(Supplied information)
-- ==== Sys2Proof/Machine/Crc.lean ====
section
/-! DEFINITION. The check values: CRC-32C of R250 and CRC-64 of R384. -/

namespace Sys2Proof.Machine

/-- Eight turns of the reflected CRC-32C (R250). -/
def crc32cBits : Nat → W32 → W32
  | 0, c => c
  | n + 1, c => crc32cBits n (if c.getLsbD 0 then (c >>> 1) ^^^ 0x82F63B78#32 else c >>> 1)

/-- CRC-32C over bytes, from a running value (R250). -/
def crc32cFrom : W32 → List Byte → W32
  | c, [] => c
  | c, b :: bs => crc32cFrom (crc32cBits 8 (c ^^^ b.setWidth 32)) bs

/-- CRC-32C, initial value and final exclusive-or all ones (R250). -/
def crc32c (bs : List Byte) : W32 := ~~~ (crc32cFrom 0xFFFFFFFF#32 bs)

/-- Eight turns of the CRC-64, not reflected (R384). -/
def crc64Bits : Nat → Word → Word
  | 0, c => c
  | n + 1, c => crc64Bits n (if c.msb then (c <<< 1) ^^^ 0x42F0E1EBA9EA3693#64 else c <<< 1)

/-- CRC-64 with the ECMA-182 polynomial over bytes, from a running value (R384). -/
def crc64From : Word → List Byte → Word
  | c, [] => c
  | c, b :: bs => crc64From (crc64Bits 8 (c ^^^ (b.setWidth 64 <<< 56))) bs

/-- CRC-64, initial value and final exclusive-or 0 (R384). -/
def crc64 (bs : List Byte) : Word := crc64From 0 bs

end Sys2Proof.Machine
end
(End Supplied information)
(Supplied information)
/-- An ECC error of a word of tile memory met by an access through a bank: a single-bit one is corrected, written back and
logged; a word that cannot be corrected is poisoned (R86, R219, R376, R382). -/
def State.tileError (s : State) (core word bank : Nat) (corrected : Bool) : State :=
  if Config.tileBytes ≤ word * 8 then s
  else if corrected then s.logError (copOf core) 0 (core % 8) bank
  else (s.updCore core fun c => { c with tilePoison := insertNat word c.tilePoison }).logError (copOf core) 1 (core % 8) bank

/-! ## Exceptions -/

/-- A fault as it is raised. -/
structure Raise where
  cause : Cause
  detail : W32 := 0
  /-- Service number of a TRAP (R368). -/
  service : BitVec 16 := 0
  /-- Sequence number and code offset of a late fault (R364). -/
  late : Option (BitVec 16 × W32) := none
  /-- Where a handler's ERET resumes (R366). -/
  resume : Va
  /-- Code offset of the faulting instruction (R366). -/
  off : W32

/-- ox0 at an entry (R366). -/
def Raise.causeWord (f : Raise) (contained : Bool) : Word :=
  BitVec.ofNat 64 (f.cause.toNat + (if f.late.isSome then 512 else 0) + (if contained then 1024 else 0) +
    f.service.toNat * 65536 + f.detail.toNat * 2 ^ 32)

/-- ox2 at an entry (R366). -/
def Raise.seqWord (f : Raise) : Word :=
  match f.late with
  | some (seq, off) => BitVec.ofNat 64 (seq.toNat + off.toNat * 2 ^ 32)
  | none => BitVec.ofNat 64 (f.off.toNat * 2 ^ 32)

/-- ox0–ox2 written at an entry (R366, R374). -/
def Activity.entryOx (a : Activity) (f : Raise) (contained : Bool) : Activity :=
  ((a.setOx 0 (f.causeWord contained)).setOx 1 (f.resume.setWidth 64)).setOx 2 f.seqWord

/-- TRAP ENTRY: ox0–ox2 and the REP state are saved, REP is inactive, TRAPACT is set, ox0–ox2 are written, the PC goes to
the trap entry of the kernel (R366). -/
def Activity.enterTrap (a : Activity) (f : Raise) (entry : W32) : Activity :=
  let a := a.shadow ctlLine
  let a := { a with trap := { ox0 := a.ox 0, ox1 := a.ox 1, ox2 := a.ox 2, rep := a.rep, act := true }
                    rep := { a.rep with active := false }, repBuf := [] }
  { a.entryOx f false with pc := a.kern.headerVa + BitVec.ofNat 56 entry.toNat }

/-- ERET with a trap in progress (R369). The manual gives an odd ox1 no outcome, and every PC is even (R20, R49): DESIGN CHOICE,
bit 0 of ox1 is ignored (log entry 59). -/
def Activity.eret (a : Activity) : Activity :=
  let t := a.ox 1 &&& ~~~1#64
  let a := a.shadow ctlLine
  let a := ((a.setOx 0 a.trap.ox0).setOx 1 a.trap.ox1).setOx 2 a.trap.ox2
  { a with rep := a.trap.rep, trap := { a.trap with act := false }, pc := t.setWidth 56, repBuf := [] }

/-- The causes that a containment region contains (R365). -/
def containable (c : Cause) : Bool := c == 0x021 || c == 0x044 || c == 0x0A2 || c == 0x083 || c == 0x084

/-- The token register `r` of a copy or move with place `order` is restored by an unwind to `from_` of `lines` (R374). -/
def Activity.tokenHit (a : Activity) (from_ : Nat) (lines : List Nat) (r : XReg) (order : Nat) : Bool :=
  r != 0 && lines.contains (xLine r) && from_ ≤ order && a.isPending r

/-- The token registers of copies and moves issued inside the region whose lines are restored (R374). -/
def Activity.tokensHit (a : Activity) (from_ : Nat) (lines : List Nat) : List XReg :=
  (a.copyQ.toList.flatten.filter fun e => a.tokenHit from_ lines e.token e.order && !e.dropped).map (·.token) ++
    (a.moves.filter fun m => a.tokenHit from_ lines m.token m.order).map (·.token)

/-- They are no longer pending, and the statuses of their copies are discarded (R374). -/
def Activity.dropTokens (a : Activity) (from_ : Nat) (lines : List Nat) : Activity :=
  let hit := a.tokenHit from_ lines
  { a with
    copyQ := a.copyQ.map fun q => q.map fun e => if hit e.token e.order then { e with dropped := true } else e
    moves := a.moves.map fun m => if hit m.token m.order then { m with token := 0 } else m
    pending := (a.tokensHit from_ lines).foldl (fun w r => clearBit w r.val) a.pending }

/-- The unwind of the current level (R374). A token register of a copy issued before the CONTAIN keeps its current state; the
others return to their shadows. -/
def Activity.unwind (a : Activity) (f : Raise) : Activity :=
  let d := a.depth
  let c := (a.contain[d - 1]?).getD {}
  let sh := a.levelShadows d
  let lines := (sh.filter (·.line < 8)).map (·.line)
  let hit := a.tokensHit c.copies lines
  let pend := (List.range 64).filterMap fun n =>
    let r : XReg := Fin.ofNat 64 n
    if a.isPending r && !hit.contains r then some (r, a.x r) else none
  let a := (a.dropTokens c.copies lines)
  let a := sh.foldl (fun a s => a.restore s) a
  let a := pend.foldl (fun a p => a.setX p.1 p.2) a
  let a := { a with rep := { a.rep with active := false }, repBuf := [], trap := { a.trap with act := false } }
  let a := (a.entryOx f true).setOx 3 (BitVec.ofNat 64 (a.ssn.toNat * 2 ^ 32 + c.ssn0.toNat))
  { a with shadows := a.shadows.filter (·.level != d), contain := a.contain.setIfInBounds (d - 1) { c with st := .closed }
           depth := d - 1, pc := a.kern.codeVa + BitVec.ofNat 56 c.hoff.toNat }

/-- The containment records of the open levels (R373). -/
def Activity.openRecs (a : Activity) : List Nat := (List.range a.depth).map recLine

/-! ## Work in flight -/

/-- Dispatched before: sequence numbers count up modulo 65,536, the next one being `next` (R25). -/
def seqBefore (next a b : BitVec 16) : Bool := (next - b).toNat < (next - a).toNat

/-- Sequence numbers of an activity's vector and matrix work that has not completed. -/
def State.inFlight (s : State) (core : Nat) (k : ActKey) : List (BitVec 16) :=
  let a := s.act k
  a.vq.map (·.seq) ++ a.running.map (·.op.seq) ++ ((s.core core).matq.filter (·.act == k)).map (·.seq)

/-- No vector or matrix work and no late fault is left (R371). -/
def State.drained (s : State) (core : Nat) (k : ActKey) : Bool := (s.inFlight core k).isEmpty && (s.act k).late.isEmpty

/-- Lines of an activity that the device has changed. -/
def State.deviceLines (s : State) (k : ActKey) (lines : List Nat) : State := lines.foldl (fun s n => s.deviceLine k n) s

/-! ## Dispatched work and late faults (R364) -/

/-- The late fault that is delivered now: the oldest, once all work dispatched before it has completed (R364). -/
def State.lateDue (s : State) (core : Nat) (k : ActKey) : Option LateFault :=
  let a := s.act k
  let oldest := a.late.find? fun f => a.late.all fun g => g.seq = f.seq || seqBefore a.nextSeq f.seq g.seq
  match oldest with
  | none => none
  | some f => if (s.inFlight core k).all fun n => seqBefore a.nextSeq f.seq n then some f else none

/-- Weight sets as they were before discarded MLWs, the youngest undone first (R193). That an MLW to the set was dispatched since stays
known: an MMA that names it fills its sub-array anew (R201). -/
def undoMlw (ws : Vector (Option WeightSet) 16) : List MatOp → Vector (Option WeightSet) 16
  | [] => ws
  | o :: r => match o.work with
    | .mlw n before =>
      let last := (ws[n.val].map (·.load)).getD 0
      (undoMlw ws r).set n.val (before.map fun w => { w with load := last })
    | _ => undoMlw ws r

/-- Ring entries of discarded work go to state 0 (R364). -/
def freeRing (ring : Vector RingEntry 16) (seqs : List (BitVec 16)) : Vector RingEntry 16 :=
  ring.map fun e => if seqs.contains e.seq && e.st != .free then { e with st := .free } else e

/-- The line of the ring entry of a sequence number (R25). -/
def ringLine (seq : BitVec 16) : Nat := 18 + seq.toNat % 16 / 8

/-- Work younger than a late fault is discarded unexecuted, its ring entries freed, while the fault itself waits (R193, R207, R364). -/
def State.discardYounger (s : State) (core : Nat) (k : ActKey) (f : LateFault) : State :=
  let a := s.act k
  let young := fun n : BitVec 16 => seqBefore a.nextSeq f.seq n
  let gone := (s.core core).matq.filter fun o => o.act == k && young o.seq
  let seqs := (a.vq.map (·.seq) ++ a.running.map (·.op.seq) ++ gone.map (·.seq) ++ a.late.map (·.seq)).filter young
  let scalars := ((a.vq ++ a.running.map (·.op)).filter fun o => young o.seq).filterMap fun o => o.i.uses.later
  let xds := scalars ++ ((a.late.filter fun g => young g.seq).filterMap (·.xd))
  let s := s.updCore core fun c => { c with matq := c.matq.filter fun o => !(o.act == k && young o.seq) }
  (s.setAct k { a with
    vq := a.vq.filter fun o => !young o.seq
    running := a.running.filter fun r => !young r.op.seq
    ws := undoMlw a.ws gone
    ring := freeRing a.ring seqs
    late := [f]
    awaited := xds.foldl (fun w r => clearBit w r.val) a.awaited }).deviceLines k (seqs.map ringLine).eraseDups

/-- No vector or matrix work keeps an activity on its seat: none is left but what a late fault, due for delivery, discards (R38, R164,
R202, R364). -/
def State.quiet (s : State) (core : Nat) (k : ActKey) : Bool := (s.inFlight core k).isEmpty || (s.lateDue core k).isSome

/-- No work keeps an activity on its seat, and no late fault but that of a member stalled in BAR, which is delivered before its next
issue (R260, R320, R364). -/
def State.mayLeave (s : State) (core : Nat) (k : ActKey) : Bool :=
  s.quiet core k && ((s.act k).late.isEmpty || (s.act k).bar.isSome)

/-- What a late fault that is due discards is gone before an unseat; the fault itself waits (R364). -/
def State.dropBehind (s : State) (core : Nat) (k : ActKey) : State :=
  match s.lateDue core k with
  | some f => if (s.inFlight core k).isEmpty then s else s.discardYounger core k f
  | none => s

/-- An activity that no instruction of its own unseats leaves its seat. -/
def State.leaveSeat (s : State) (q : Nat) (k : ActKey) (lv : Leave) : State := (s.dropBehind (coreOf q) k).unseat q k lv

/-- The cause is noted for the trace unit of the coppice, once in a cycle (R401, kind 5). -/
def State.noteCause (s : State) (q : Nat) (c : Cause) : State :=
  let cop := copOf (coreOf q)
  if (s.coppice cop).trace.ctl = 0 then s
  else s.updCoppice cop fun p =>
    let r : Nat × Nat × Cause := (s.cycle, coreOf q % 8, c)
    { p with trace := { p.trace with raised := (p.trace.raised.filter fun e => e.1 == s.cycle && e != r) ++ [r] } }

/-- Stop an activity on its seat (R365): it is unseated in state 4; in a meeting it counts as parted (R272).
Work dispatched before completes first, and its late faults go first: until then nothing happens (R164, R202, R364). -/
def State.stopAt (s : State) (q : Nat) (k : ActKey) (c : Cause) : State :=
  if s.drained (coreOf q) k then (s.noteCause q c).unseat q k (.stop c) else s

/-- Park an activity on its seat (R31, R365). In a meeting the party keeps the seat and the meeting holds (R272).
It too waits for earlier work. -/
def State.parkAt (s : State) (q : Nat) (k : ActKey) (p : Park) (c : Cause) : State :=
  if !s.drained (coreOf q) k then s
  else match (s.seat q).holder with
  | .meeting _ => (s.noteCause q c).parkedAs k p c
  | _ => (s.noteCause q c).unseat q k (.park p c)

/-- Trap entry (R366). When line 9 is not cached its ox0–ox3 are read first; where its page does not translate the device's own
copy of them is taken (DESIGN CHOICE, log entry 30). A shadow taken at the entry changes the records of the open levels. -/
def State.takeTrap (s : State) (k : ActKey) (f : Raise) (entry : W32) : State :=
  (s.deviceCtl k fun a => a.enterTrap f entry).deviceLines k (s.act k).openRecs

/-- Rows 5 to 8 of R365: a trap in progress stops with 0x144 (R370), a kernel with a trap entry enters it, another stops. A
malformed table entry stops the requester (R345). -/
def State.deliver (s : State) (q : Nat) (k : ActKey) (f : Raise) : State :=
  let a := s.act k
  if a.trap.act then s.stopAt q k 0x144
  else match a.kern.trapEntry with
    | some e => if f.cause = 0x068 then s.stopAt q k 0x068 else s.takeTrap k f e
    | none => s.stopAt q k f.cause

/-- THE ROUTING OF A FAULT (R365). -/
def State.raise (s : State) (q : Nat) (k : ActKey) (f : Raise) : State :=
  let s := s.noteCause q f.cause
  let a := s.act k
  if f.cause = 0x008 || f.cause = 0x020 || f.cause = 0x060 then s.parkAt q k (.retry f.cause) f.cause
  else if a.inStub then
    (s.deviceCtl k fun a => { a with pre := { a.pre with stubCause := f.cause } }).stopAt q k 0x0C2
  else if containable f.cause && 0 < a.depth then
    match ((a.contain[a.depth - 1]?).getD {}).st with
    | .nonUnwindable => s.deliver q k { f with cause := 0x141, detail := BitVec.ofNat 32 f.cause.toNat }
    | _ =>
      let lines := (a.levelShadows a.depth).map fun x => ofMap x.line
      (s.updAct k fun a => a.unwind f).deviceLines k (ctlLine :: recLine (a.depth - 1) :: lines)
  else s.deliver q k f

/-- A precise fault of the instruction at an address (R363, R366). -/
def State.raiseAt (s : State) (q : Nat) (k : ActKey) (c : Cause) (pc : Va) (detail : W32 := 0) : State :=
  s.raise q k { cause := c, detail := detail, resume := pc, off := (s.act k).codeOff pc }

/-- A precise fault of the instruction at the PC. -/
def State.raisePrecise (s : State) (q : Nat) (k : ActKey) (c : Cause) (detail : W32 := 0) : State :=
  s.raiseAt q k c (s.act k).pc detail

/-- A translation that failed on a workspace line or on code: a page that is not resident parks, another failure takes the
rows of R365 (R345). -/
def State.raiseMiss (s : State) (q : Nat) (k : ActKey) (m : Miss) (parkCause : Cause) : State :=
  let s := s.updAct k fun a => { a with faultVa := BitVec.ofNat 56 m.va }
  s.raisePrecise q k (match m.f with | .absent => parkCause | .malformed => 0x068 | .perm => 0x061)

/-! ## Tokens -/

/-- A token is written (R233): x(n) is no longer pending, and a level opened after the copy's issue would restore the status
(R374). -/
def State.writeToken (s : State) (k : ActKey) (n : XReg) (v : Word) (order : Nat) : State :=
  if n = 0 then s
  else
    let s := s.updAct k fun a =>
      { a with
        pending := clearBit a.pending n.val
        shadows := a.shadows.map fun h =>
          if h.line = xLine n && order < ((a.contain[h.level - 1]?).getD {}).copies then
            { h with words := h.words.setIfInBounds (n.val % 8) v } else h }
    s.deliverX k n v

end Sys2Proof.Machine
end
(End Supplied information)
### [Exercise aim]
Where a line of the records has the string "enterTrap", return that line.

### [Your response]
def Activity.enterTrap (a : Activity) (f : Raise) (entry : W32) : Activity :=
  (s.deviceCtl k fun a => a.enterTrap f entry).deviceLines k (s.act k).openRecs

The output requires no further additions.